By SELCAN HACAOGLU
ANKARA, Turkey (AP) - Kurdish protesters armed with firebombs and stones
battled with Turkish police Wednesday to mark the seventh anniversary of
guerrilla leader Abdullah Ocalan's capture.
Dozens of demonstrators threw rocks and firebombs at riot police who tried to
disperse the demonstrators in the southeastern town of Cizre in Turkey's mainly
Kurdish southeast. Police fired tear gas and warning shots in the air to
disperse them.
TV footage from the Dogan News Agency showed demonstrators pelting an armored
police car with rocks. Police detained at least seven protesters in Cizre,
reports said.
The protesters in Cizre were particularly angry over news that Ocalan's
lawyers were not allowed to see their client on Wednesday.

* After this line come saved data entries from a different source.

theorem test_PortOrders_hyps :
    (base.resetAsserted = false ∧ (port .reading).ap.state = .reading ∧ (port .writing).ap.state = .writing ∧
      base.ap.state = .idle ∧ (port .readReady).ap.state = .readReady) ∧
    (State.reset.mc.state ≠ .ready ∧
      ({ base with ap := { base.ap with addr := 4194304 } } : State).mc.size.words < 4194304 + base.ap.count ∧
      base.mc.state = .ready ∧ 4194303 + base.ap.count ≤ base.mc.size.words) ∧
    ((flushing 4194303).ap.state = .writeFilling ∧ (flushing 4194303).mc.size.words < 4194303 + 2 ∧
      (flushing 4194302).ap.addr.toNat + 2 ≤ (flushing 4194302).mc.size.words) ∧
    ((flushing 5119).sm.slotAt 5119 = some 4 ∧ ((flushing 5119).sm.slot 4).state ≠ .held ∧
      (flushing 5120).sm.slotAt 5120 = none) := by decide +kernel

theorem test_PortRegisters_hyps :
    base.resetAsserted = false ∧
    ({ base.ap with state := .readReady, readBuf := [⟨1, false⟩] } : AccessPort).readBuf = ⟨1, false⟩ :: [] ∧
    base.ap.state = .idle ∧ (port .reading).ap.state = .reading ∧ (port .writeFilling).ap.state = .writeFilling ∧
    (port .writeFilling).ap.writeBuf.length < 16 ∧
    16 ≤ ({ base.ap with writeBuf := List.replicate 16 0 } : AccessPort).writeBuf.length ∧
    (1 ≤ (1 : Word).toNat ∧ (16 : Word).toNat ≤ 16 ∧ (0 : Word).toNat = 0 ∧ 16 < (17 : Word).toNat) := by decide +kernel

theorem test_InputControlWrites_hyps :
    (base.resetAsserted = false ∧ (base.input 0).state = .off ∧ State.reset.sm.built = false ∧ base.sm.built = true ∧
      base.sm.stride.toNat < (base.input 0).cfg.lineLength * (base.input 0).cfg.linesPerFrame ∧
      (chan .off).cfg.lineLength * (chan .off).cfg.linesPerFrame ≤ base.sm.stride.toNat) ∧
    ((chan .armed).state = .armed ∧ (chan .armed).stopPending = false ∧
      ({ chan .filling with stopPending := true } : InputChannel).stopPending = true ∧ (chan .stopping).state = .stopping ∧
      (chan .resetting).state = .resetting) ∧
    (StopMode.immediate = .immediate ∧ Instr.immediateStop 0 = .immediateStop 0 ∧ Instr.stopAtFrameEnd 3 = .stopAtFrameEnd 3) := by
  decide +kernel

theorem test_InputConfigWrites_hyps :
    (base.resetAsserted = false ∧ (base.input 0).state = .off ∧ (chan .armed).state ≠ .off) ∧
    ((0x8000400 : Word).toNat % 2048 = 1024 ∧ (0x8000400 : Word).toNat / 65536 % 4096 = 2048 ∧
      (0x1000F : Word).toNat % 2048 < 16 ∧ 2048 < (0x8010010 : Word).toNat / 65536 % 4096) ∧
    ((0x10001 : Word).toNat % 16 = 1 ∧ (0x10001 : Word).toNat / 65536 % 4 = 1 ∧ 8 < (0x10009 : Word).toNat % 16 ∧
      (0x1 : Word).toNat / 65536 % 4 < 1 ∧ ready2.sm.readyOf 0 = [0] ++ [1] ∧ [1].length = 1) := by decide +kernel

theorem test_OutputControlWrites_hyps :
    (base.resetAsserted = false ∧ (0x300 : Word).toNat / 256 % 4 = 3 ∧ (outp .disabling).state = .disabling ∧
      (0x37701 : Word).toNat / 256 % 4 = 3 ∧ (0x37231 : Word).toNat / 256 % 4 ≠ 3 ∧
      (3 : Fin 4).val = (0x37231 : Word).toNat / 16 % 4) ∧
    (base.output 0).state = .off ∧ (outp .idle).state = .idle ∧ (outp .showing).state = .showing ∧
    (1024 = (0x8000400 : Word).toNat % 2048 ∧ 2048 = (0x8000400 : Word).toNat / 65536 % 4096 ∧
      (0x1000F : Word).toNat % 2048 < 16) := by decide +kernel

theorem test_BlockConfigWrites_hyps :
    (base.resetAsserted = false ∧ base.sm.built = true ∧ State.reset.sm.built = false) ∧
    (base.mc.state ≠ .uninit ∧ State.reset.mc.state = .uninit ∧ (0x103 : Word).toNat % 4 = 3 ∧ (0x132 : Word).toNat % 4 ≠ 3) ∧
    (1 ≤ (255 : Word).toNat ∧ (255 : Word).toNat ≤ 255 ∧ (0 : Word).toNat = 0 ∧ 255 < (256 : Word).toNat) := by
  decide +kernel

end Sys2Proof.Tests
end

In other violence elsewhere, Kurdish protesters smashed the windows of a city
bus and clashed with police in the Mediterranean port city of Mersin.
A small bomb exploded outside a military housing complex in the southeastern
town of Batman. No one was injured in the blast.
Militants believed to be linked to Ocalan's autonomy-seeking Kurdistan
Workers Party have claimed responsibility for two bombings in the past week that
killed one person and wounded 30 in Istanbul, Turkey's largest city.
In Sanliurfa, a city in Turkey's mainly Kurdish southeast, at least 500
demonstrators marched to protest Ocalan's imprisonment, chanting slogans in
support of the rebel leader. The demonstrators unfurled banners of the outlawed
group and carried posters of Ocalan. The group dispersed when riot police showed
up.
Ocalan was captured in Kenya after he was forced to leave a Greek diplomatic
mission there in 1999. Ocalan was later sentenced to death for leading an
insurgency in Turkey's predominantly Kurdish southeast that has claimed some
37,000 lives since 1984. His sentence was later commuted to life in prison,
which he is serving out as the sole inmate on a prison island near Istanbul.
Elsewhere in Turkey's southeast, shopkeepers shuttered their stores in the
cities of Van, Hakkari, and the town of Dogubayazit in protest Wednesday, the
Anatolia news agency said.
Kurdish protesters also staged sit-ins in the Mediterranean port city of
Mersin and the southeastern city of Sirnak.
On Tuesday, more than 1,000 Kurds marched in the streets of Diyarbakir, the
largest city in the southeast. Using Ocalan's nickname, they shouted, ``Long
Live Apo!''
Ocalan's rebel group, which the U.S. and European Union have branded a
terrorist organization, has been fighting Turkish troops for Kurdish autonomy in
the southeast since 1984.
Turkey continues to fight the rebels and does not recognize the country's
sizable Kurdish population as an official minority.
The fighting in the southeast tapered off after a rebel truce in 1999. But
there has been a resurgence of violence since June 2004, when the rebels
declared an end to the cease-fire, saying Turkey had not responded in kind.